● **Task**:
Output exactly the lines below, starting with the line that has "theorem test_decode_tblock : decode" and going on through the line that has "theorem test_decode_query : decode", both included, and no other lines.

● **Stored items**:
***

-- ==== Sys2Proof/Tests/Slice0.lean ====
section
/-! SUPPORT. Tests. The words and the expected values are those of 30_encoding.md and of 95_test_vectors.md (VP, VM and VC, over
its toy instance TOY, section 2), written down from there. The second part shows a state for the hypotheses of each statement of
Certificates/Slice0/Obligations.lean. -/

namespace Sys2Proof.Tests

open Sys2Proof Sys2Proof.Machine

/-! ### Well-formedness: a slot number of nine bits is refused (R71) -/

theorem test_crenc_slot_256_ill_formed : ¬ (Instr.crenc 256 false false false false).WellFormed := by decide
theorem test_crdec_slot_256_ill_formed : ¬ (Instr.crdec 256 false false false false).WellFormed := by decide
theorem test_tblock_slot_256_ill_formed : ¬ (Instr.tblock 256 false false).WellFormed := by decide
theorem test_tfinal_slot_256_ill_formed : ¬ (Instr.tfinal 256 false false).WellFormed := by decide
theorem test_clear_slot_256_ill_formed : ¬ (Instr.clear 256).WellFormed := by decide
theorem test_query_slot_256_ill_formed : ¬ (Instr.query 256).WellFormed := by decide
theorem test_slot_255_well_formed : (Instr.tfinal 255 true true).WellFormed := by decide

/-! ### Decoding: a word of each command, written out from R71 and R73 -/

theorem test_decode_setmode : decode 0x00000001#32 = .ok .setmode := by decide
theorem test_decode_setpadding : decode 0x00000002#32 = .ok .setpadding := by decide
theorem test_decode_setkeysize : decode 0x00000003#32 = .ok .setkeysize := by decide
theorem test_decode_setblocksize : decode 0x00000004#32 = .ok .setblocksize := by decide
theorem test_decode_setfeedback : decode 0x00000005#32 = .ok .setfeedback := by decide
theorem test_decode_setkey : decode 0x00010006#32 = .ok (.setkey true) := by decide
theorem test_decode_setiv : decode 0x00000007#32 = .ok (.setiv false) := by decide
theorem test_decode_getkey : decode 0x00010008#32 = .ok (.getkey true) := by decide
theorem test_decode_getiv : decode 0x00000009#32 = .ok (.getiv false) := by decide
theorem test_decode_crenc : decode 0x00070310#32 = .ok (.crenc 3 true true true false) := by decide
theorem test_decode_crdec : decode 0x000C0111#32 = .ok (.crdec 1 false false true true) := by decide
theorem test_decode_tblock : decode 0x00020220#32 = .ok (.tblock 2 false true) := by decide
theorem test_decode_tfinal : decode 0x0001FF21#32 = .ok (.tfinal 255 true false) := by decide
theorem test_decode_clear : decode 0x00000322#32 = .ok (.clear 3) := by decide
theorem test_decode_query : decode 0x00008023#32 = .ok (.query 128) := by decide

***

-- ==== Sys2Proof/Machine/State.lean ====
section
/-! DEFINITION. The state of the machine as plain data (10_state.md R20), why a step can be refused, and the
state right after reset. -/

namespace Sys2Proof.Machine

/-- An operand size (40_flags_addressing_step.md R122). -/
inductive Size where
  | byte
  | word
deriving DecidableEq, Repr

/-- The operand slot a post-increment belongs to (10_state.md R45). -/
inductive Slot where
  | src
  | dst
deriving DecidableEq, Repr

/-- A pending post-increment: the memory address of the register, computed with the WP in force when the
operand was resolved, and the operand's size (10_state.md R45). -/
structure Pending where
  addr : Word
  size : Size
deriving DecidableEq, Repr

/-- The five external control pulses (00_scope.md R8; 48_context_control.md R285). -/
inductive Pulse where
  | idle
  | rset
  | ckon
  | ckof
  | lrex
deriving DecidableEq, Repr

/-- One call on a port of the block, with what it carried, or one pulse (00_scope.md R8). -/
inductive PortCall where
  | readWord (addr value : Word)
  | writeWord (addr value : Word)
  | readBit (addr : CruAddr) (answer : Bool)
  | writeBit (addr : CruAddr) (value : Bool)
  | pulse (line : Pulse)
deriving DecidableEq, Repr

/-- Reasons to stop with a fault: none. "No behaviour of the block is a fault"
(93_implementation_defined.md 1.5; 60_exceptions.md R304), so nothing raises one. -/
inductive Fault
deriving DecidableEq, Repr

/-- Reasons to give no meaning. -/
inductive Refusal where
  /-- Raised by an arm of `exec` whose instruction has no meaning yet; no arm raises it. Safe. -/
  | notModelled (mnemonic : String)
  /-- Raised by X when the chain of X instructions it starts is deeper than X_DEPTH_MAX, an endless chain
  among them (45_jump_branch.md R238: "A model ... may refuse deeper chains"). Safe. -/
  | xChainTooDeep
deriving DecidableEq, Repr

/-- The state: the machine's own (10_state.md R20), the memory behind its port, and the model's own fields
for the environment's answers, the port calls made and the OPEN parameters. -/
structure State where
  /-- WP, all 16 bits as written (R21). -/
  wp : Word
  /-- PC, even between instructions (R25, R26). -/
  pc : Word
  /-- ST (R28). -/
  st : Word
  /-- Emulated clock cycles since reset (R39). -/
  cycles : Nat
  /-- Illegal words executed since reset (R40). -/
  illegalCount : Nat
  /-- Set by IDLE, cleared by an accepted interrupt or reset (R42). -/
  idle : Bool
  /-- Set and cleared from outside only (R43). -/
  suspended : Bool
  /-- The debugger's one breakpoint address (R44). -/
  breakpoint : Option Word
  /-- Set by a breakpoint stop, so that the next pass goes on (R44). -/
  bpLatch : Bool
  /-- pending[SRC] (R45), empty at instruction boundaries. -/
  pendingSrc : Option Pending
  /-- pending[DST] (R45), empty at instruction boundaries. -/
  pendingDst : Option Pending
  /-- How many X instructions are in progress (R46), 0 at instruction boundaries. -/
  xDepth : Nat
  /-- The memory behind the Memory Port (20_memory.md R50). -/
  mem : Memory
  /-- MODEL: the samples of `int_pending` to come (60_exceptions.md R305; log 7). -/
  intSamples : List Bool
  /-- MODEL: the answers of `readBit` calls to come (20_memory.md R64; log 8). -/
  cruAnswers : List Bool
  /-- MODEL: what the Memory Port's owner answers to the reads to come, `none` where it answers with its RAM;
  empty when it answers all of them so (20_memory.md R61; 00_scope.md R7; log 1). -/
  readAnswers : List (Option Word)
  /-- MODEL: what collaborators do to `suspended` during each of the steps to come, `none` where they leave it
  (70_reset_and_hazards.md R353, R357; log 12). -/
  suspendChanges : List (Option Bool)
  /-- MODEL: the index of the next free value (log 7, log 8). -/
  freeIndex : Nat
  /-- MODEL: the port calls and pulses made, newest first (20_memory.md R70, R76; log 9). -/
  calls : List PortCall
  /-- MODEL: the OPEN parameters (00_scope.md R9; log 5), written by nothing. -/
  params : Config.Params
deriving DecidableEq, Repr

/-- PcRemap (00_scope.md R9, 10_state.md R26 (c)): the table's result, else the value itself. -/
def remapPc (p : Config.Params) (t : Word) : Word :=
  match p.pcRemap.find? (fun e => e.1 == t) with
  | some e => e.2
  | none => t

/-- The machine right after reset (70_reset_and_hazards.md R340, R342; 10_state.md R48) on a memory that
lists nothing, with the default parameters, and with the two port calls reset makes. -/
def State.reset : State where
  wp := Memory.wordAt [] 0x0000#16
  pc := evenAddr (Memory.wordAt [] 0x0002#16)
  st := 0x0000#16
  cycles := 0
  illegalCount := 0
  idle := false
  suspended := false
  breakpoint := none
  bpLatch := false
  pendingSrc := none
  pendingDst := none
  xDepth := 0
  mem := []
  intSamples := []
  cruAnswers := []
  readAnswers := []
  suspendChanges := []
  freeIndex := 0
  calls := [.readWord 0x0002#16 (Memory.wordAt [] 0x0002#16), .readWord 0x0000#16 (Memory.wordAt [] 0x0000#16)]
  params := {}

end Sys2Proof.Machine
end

***

● **Result for this task**:
theorem test_decode_tblock : decode 0x00020220#32 = .ok (.tblock 2 false true) := by decide
theorem test_decode_tfinal : decode 0x0001FF21#32 = .ok (.tfinal 255 true false) := by decide
theorem test_decode_clear : decode 0x00000322#32 = .ok (.clear 3) := by decide
theorem test_decode_query : decode 0x00008023#32 = .ok (.query 128) := by decide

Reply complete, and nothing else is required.